### Dataset

-- ==== Sys2Proof/Machine/Dio.lean ====
section
/-!
DEFINITION. Discrete channels and sensor supplies (ch. 11, R369 to R380): output latches and what the switches drive, pulse
ends, filters, protection, diagnosis, pulse tests, supplies. Budgets are in Machine/Sdci.lean.
-/

namespace Sys2Proof.Machine

/-! ### Latches and switches -/

/-- Channels that DIRECTION makes outputs (R384). -/
def State.dioOutputs (s : State) : Nat :=
  s.val 0x4300 1 + s.val 0x4301 1 * 2 ^ 8 + s.val 0x4302 1 * 2 ^ 16 + s.val 0x4303 1 * 2 ^ 24

/-- Bits of `a` that are not in `b`. -/
def bitsWithout (a b : Nat) : Nat := a ^^^ (a &&& b)

/-- A member of one of the 0x4300 groups for all 32 channels. -/
def State.dioMask (s : State) (sub : Nat) : Nat :=
  s.val 0x4300 sub + s.val 0x4301 sub * 2 ^ 8 + s.val 0x4302 sub * 2 ^ 16 + s.val 0x4303 sub * 2 ^ 24

/-- What the 32 high-side switches drive: latches of outputs, less what protection, budgets, tests, guard switches and a
lost supply hold off (R174 to R176, R373, R375, R378, R380). -/
def State.dioWanted (s : State) : Nat :=
  if s.dio.fieldOff then 0
  else [s.dio.tripped, s.dio.cut, s.dio.testing, s.dx.guardOpen, s.dx.testing].foldl bitsWithout (s.dio.latch &&& s.dioOutputs)

/-- Pads of a mask that change, lowest first. -/
def changedBits (n old new : Nat) : List Nat := (List.range n).filter fun i => old.testBit i != new.testBit i

/-- Drive the DIO pads as wanted. -/
def State.syncDio (s : State) : State :=
  let new := s.dioWanted
  let s1 := (changedBits 32 s.dio.driven new).foldl (fun t i => t.drive (.pad i (new.testBit i))) s
  { s1 with dio := { s1.dio with driven := new } }

/-- Give the latches a new value: a cleared bit ends its pulse, its protection and its budget cut, and a change ends a pulse
test (R250, R373, R375, R378). While DIO is isolated they are held (R422). -/
def State.setLatch (s : State) (new : Nat) : State :=
  if s.isolated 32 then s
  else
  let d := s.dio
  let cleared := bitsWithout d.latch new
  let changed := d.latch ^^^ new
  let s1 := (List.finRange 32).foldl (fun t (i : Fin 32) =>
    let t1 := if cleared.testBit i.val then t.disarm (.outRetry i) else t
    if changed.testBit i.val then t1.disarm (.testEnd i) else t1) s
  ({ s1 with dio := { d with
      latch := new
      tripped := bitsWithout d.tripped cleared
      cut := bitsWithout d.cut cleared
      testing := bitsWithout d.testing changed
      pulseEnd := d.pulseEnd.filter fun (p : Nat × Nat) => !cleared.testBit p.1 } } : State).syncDio

/-- Number of set bits. -/
def popCount (n : Nat) : Nat := ((List.range 32).filter n.testBit).length

/-- Levels of the inputs, and of the outputs as their pads are read back (R371). -/
def State.dioLevels (s : State) (inputs : Nat) : Nat :=
  bitsWithout inputs s.dioOutputs ||| ((s.dio.driven ||| s.dio.inRaw) &&& s.dioOutputs)

/-- The core tick now (R28). -/
def State.nowTick (s : State) : Nat := s.uptime / tickUnits

/-- The changes of latches made in the present tick. -/
def State.turnsNow (s : State) : List (Nat × Nat) := if s.dio.turnTick = s.nowTick then s.dio.turns else []

/-- Channels of a mask that no change of a later place in the order of R249 has decided in this tick. -/
def State.turnMask (s : State) (m place : Nat) : Nat :=
  s.turnsNow.foldl (fun a p => if place < p.2 then bitsWithout a (2 ^ p.1) else a) m

/-- Note that a change of this place decides the channels of a mask. -/
def State.noteTurn (s : State) (m place : Nat) : State :=
  { s with dio := { s.dio with
    turnTick := s.nowTick
    turns := ((List.range 32).filter m.testBit).map (fun n => (n, place)) ++ s.turnsNow.filter fun p => !m.testBit p.1 } }

/-- Change latches of a mask to the bits of a value; bits of inputs are ignored and counted (R371; DESIGN CHOICE, log
entry 33). -/
def State.writeLatch (s : State) (mask value ignored : Nat) : State :=
  let m := s.turnMask (mask &&& s.dioOutputs) 0
  ((s.noteTurn m 0).addVal 0x4310 0xA (popCount (bitsWithout ignored s.dioOutputs))).setLatch (bitsWithout s.dio.latch m ||| (value &&& m))

/-- The safe state is in force (R425). -/
def State.safe (s : State) : Bool := s.flag 0x6000 1

/-- A window write to the output latches (R371, R376). -/
def State.dioWrite (s : State) (mask value ignored : Nat) : State × Result :=
  if s.safe then (s, .accessDenied) else (s.writeLatch mask value ignored, .ok)

def State.outImage (s : State) (v : Nat) : State × Result := s.dioWrite 0xFFFFFFFF v v
def State.outSet (s : State) (v : Nat) : State × Result := s.dioWrite v v v
def State.outClear (s : State) (v : Nat) : State × Result := s.dioWrite v 0 v

/-- OUT_IMAGE (R371). -/
def execOutImage (rq : Requester) (value : BitVec 32) (s : State) : Outc :=
  done (s.hwWrite rq 0x10300008 (leBytes 4 value.toNat) fun t => t.outImage value.toNat)

/-- OUT_SET (R371). -/
def execOutSet (rq : Requester) (value : BitVec 32) (s : State) : Outc :=
  done (s.hwWrite rq 0x1030000C (leBytes 4 value.toNat) fun t => t.outSet value.toNat)

/-- OUT_CLEAR (R371). -/
def execOutClear (rq : Requester) (value : BitVec 32) (s : State) : Outc :=
  done (s.hwWrite rq 0x10300010 (leBytes 4 value.toNat) fun t => t.outClear value.toNat)

/-- DIO_DELIVER (R371, R376): MASK and VALUE; a frame of another LEN counts in a ROUTE_DISCARDS that no object shows (DESIGN
CHOICE, log entries 34 and 65). -/
def execDioDeliver (payload : List Byte) (s : State) : Outc :=
  done (if payload.length != 8 then { s with dio := { s.dio with discards := (s.dio.discards + 1) % 2 ^ 32 } }
  else if s.safe then s.bump 0x4310 0xA
  else s.writeLatch (beAt payload 0 4) (beAt payload 4 4) (beAt payload 0 4))

/-! ### Diagnosis -/

/-- DIAG_n as read (R371). -/
def State.diagWord (s : State) (n : Fin 32) : Nat :=
  let b (v : Bool) (i : Nat) : Nat := if v then 2 ^ i else 0
  s.dio.diag[n] + b (s.dio.cut.testBit n.val) 3 + b (s.dx.guardOpen.testBit n.val) 5 + b s.dio.reduced 7 +
    b (s.dio.tripped.testBit n.val && s.armed (.outRetry n)) 8

/-- Latch a diagnosis bit; DIO_DIAG once as it sets (R374). -/
def State.latchDiag (s : State) (n : Fin 32) (bit : Nat) : State :=
  if (s.dio.diag[n]).testBit bit then s
  else
    let s1 := { s with dio := { s.dio with diag := s.dio.diag.set n (s.dio.diag[n] + 2 ^ bit) } }
    s1.raise 0x58 1 corrected (packArg [i16 n.val, i32 (s1.diagWord n)])

/-- Clear latched bits of DIAG_n that are written 1 (R371). -/
def State.clearDiag (s : State) (n : Fin 32) (v : Nat) : State × Result :=
  ({ s with dio := { s.dio with diag := s.dio.diag.set n (bitsWithout s.dio.diag[n] v) } }, .ok)

/-- DIAG_CLEAR (R371). -/
def execDiagClear (rq : Requester) (n : Fin 32) (value : BitVec 32) (s : State) : Outc :=
  done (s.hwWrite rq (0x10300100 + 4 * n.val) (leBytes 4 value.toNat) fun t => t.clearDiag n value.toNat)

/-- Free the oldest capture records of a pin (R370, R407); more than COUNT is out of range. -/
def State.popCaptures (s : State) (pin : Fin 64) (n : Nat) : State × Result :=
  let u := s.tu.caps[pin]
  if u.recs.length < n then (s, .range)
  else ({ s with tu := { s.tu with caps := s.tu.caps.set pin { u with recs := u.recs.drop n, read := (u.read + n) % 16 } } }, .ok)

/-- CAP_POP of the DIO window (R371): bits that the table does not list change nothing (R9; log entry 113). -/
def State.dioCapPop (s : State) (v : Nat) : State × Result :=
  s.popCaptures (Fin.ofNat 64 (v % 32)) (bitField v 12 8)

/-- DIO_CAP_POP (R370). -/
def execDioCapPop (rq : Requester) (value : BitVec 32) (s : State) : Outc :=
  done (s.hwWrite rq 0x10300018 (leBytes 4 value.toNat) fun t => t.dioCapPop value.toNat)

/-- INPUT_FILTER_ACCEPT (R370): a level that has persisted for FILTER_i is the input's state. PD8 is off in S3 and in hold-up
(R471). -/
def execInputFilterAccept (n : Fin 32) (level : Bool) (s : State) : Outc :=
  done (if s.combOff then s else { s with dio := { s.dio with
    inState := putBit s.dio.inState n.val level, inRaw := putBit s.dio.inRaw n.val level } })

/-- An input whose filter is off, FILTER_i 0 or its bit in FAST_MASK (R370). -/
def State.unfiltered (s : State) (n : Nat) : Bool :=
  (s.dioMask 3).testBit n || s.val (0x4300 + n / 8) (8 + n % 8) == 0

/-- CAPTURE_EDGE (R229, R230): an edge crosses a pad. The comparator follows it, and an input without a filter (R370). -/
def execCaptureEdge (pin : Fin 64) (rising : Bool) (ns : Nat) (s : State) : Outc :=
  let t : State := if 32 ≤ pin.val || s.combOff then s else { s with dio := { s.dio with
    inRaw := putBit s.dio.inRaw pin.val rising
    inState := if s.unfiltered pin.val then putBit s.dio.inState pin.val rising else s.dio.inState } }
  done (t.capture pin rising ns)

/-- DIO_OVERCURRENT (R373): 2 ms in limit, or 165 °C. -/
def execDioOvercurrent (n : Fin 32) (temperature : Bool) (s : State) : Outc :=
  done (if !s.dio.driven.testBit n.val then s
  else
    let s1 := ({ s with dio := { s.dio with tripped := s.dio.tripped ||| 2 ^ n.val } } : State).syncDio
    let s2 := if s.val 0x4308 3 = 0 then s1 else s1.arm (.outRetry n) (nsec (s.val 0x4308 3))
    s2.latchDiag n (if temperature then 2 else 1))

/-- OUT_RETRY (R373): after OUT_RETRY and cooling, while the latch stays 1. -/
def execOutRetry (n : Fin 32) (s : State) : Outc :=
  done (s.onDue (.outRetry n) fun t =>
    ({ t with dio := { t.dio with tripped := putBit t.dio.tripped n.val false } } : State).syncDio)

/-- DIO_DIAG (R371, R374, R474): a condition of 100 ms. STUCK_ON is not evaluated in a duplex pair. -/
def execDioDiag (n : Fin 32) (stuck : Bool) (s : State) : Outc :=
  done (if s.combOff then s
  else if stuck then
    (if s.paired || (s.dio.latch.testBit n.val && s.dioOutputs.testBit n.val) || !s.dioOutputs.testBit n.val then s
     else s.latchDiag n 4)
  else if (s.dioMask 7).testBit n.val && s.dio.driven.testBit n.val then s.latchDiag n 0
  else s)

/-! ### Pulse tests (R375) -/

/-- A waggle entry names the channel and is due within 1 ms. -/
def State.wagNear (s : State) (n : Nat) : Bool :=
  s.wag.entries.any fun p =>
    let x := p.2
    (x.st == 2 || x.st == 4) && x.action == 1 && (x.w 6).testBit n && (match x.due with
      | some d => natDist d s.nowNs ≤ 1000000
      | none => false)

/-- A pulse test may start on a channel. -/
def State.pulseOk (s : State) (n : Nat) : Bool :=
  (s.dioMask 6).testBit n && s.dio.latch.testBit n && s.dioOutputs.testBit n && !s.wagNear n && (aget s.dio.pulseEnd n).isNone &&
    !s.dio.reduced && !s.safe && !s.paired && !s.combOff

/-- PULSE_TEST_START (R375). -/
def execPulseTestStart (n : Fin 32) (s : State) : Outc :=
  let last := (aget s.dio.tested n.val).getD 0
  done (if s.uptime < last + secs (s.val 0x4308 1) || s.dio.testing.testBit n.val || !s.pulseOk n.val then s
  else
    (({ s with dio := { s.dio with
        testing := s.dio.testing ||| 2 ^ n.val, tested := aput s.dio.tested n.val s.uptime } } : State).syncDio).arm (.testEnd n)
      (nsec (s.val 0x4308 2)))

/-- PULSE_TEST_END (R375): passed where the current fell below 1 mA within 20 µs. -/
def execPulseTestEnd (n : Fin 32) (passed : Bool) (s : State) : Outc :=
  done (s.onDue (.testEnd n) fun t =>
    let t1 := ({ t with dio := { t.dio with testing := putBit t.dio.testing n.val false } } : State).syncDio
    if passed then t1 else (t1.bump 0x4310 0xC).latchDiag n 6)

/-! ### Pulse ends (R249, R250) -/

/-- A set with PULSE keeps the later of two ends. -/
def State.schedulePulse (s : State) (n endNs : Nat) : State :=
  { s with dio := { s.dio with pulseEnd := aput s.dio.pulseEnd n (max endNs ((aget s.dio.pulseEnd n).getD 0)) } }

/-- PULSE_END (R249, R250): any other change of the latch in the tick comes after the clear and decides. -/
def execPulseEnd (n : Fin 32) (s : State) : Outc :=
  done (match aget s.dio.pulseEnd n.val with
  | some t =>
    if s.nowNs < t then s
    else if s.turnsNow.any fun p => p.1 == n.val then { s with dio := { s.dio with pulseEnd := adel s.dio.pulseEnd n.val } }
    else s.setLatch (putBit s.dio.latch n.val false)
  | none => s)

/-! ### Groups (R372) -/

/-- The consistency check of a set for DIO_GROUP_g. -/
def State.dioSetOk (s : State) (g : Nat) (set : List (Nat × Nat)) : Bool :=
  let v (j : Nat) : Nat := s.setValue set (0x4300 + g) j
  let outs := v 1
  ([4, 5, 6, 7].all fun j => v j &&& outs == v j) && v 3 &&& outs == 0

/-- An accepted set applies: channels that change direction start with a clear latch (R372). -/
def State.dioApplied (s : State) (g oldDir : Nat) : State :=
  let changed := (oldDir ^^^ s.val (0x4300 + g) 1) * 2 ^ (8 * g)
  (s.setLatch (bitsWithout s.dio.latch changed)).syncDio

/-- Entry into the safe state (R376): SAFE_ON, or the latch where SAFE_HOLD is set; every pulse end is cancelled (R255). -/
def State.dioSafe (s : State) : State :=
  let outs := s.dioOutputs
  let hold := s.dioMask 5
  let s1 := { s with dio := { s.dio with pulseEnd := [] } }
  s1.setLatch (((s1.dio.latch &&& hold) ||| bitsWithout (s.dioMask 4) hold) &&& outs)

/-! ### Sensor supplies (R377) -/

/-- Drive the supply outputs as commanded, less trips, cuts and a lost supply. -/
def State.syncSupply (s : State) : State :=
  let d := s.dio
  let new := if d.fieldOff || s.isolated 33 then 0 else bitsWithout (bitsWithout d.supply d.supplyTrip) d.supplyCut
  let s1 := (changedBits 4 d.supplyDriven new).foldl (fun t i => t.drive (.pad (64 + i) (new.testBit i))) s
  { s1 with dio := { s1.dio with supplyDriven := new } }

/-- Switch supplies of a mask. A command off ends a trip or a cut (R378). -/
def State.switchSupply (s : State) (mask : Nat) (on : Bool) : State :=
  let d := s.dio
  if on then ({ s with dio := { d with supply := d.supply ||| mask } } : State).syncSupply
  else
    let s1 := (List.finRange 4).foldl (fun (t : State) (i : Fin 4) =>
      if mask.testBit i.val then t.disarm (.supplyRetry i) else t) s
    ({ s1 with dio := { d with
        supply := bitsWithout d.supply mask
        supplyTrip := bitsWithout d.supplyTrip mask
        supplyCut := bitsWithout d.supplyCut mask } } : State).syncSupply

/-- STATE_i of a supply (R385): 0 off, 1 on, 3 tripped or cut, 4 reduced. -/
def State.supplyState (s : State) (i : Nat) : Nat :=
  if s.dio.supplyTrip.testBit i || s.dio.supplyCut.testBit i then 3
  else if s.dio.supplyDriven.testBit i then (if s.dio.reduced then 4 else 1)
  else 0

/-- What a write of SUPPLY_ON_i does. -/
def supplyFx (i : Fin 4) (v : Nat) (s : State) : State :=
  (s.setVal 0x4400 (i.val + 1) v).switchSupply (2 ^ i.val) (v == 1)

/-- SUPPLY_ON (R377). -/
def execSupplyOn (rq : Requester) (i : Fin 4) (value : List Byte) (s : State) : Outc :=
  done (s.objectWrite rq (objKey 0x4400 (i.val + 1)) value (supplyFx i))

/-- SUPPLY_TRIP (R377): 1 ms in limit. -/
def execSupplyTrip (i : Fin 4) (s : State) : Outc :=
  done (if !s.dio.supplyDriven.testBit i.val then s
  else
    let s1 := (({ s with dio := { s.dio with supplyTrip := s.dio.supplyTrip ||| 2 ^ i.val } } : State).syncSupply).bump 0x4400 0xD
    let s2 := s1.raise 0x59 1 contained (packArg [i16 i.val])
    if s.val 0x4400 0xE = 0 then s2 else s2.arm (.supplyRetry i) (nsec (s.val 0x4400 0xE)))

/-- SUPPLY_RETRY (R377). -/
def execSupplyRetry (i : Fin 4) (s : State) : Outc :=
  done (s.onDue (.supplyRetry i) fun t =>
    ({ t with dio := { t.dio with supplyTrip := putBit t.dio.supplyTrip i.val false } } : State).syncSupply)

end Sys2Proof.Machine
end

### Assignment
What is needed is a verbatim copy of every line in the records above from the one containing "done (s.hwWrite rq 0x10300008" down to the one containing "done (s.hwWrite rq (0x10300100", both included, and nothing more.

### Answer for the task
  done (s.hwWrite rq 0x10300008 (leBytes 4 value.toNat) fun t => t.outImage value.toNat)

/-- OUT_SET (R371). -/
def execOutSet (rq : Requester) (value : BitVec 32) (s : State) : Outc :=
  done (s.hwWrite rq 0x1030000C (leBytes 4 value.toNat) fun t => t.outSet value.toNat)

/-- OUT_CLEAR (R371). -/
def execOutClear (rq : Requester) (value : BitVec 32) (s : State) : Outc :=
  done (s.hwWrite rq 0x10300010 (leBytes 4 value.toNat) fun t => t.outClear value.toNat)

/-- DIO_DELIVER (R371, R376): MASK and VALUE; a frame of another LEN counts in a ROUTE_DISCARDS that no object shows (DESIGN
CHOICE, log entries 34 and 65). -/
def execDioDeliver (payload : List Byte) (s : State) : Outc :=
  done (if payload.length != 8 then { s with dio := { s.dio with discards := (s.dio.discards + 1) % 2 ^ 32 } }
  else if s.safe then s.bump 0x4310 0xA
  else s.writeLatch (beAt payload 0 4) (beAt payload 4 4) (beAt payload 0 4))

/-! ### Diagnosis -/

/-- DIAG_n as read (R371). -/
def State.diagWord (s : State) (n : Fin 32) : Nat :=
  let b (v : Bool) (i : Nat) : Nat := if v then 2 ^ i else 0
  s.dio.diag[n] + b (s.dio.cut.testBit n.val) 3 + b (s.dx.guardOpen.testBit n.val) 5 + b s.dio.reduced 7 +
    b (s.dio.tripped.testBit n.val && s.armed (.outRetry n)) 8

/-- Latch a diagnosis bit; DIO_DIAG once as it sets (R374). -/
def State.latchDiag (s : State) (n : Fin 32) (bit : Nat) : State :=
  if (s.dio.diag[n]).testBit bit then s
  else
    let s1 := { s with dio := { s.dio with diag := s.dio.diag.set n (s.dio.diag[n] + 2 ^ bit) } }
    s1.raise 0x58 1 corrected (packArg [i16 n.val, i32 (s1.diagWord n)])

/-- Clear latched bits of DIAG_n that are written 1 (R371). -/
def State.clearDiag (s : State) (n : Fin 32) (v : Nat) : State × Result :=
  ({ s with dio := { s.dio with diag := s.dio.diag.set n (bitsWithout s.dio.diag[n] v) } }, .ok)

/-- DIAG_CLEAR (R371). -/
def execDiagClear (rq : Requester) (n : Fin 32) (value : BitVec 32) (s : State) : Outc :=
  done (s.hwWrite rq (0x10300100 + 4 * n.val) (leBytes 4 value.toNat) fun t => t.clearDiag n value.toNat)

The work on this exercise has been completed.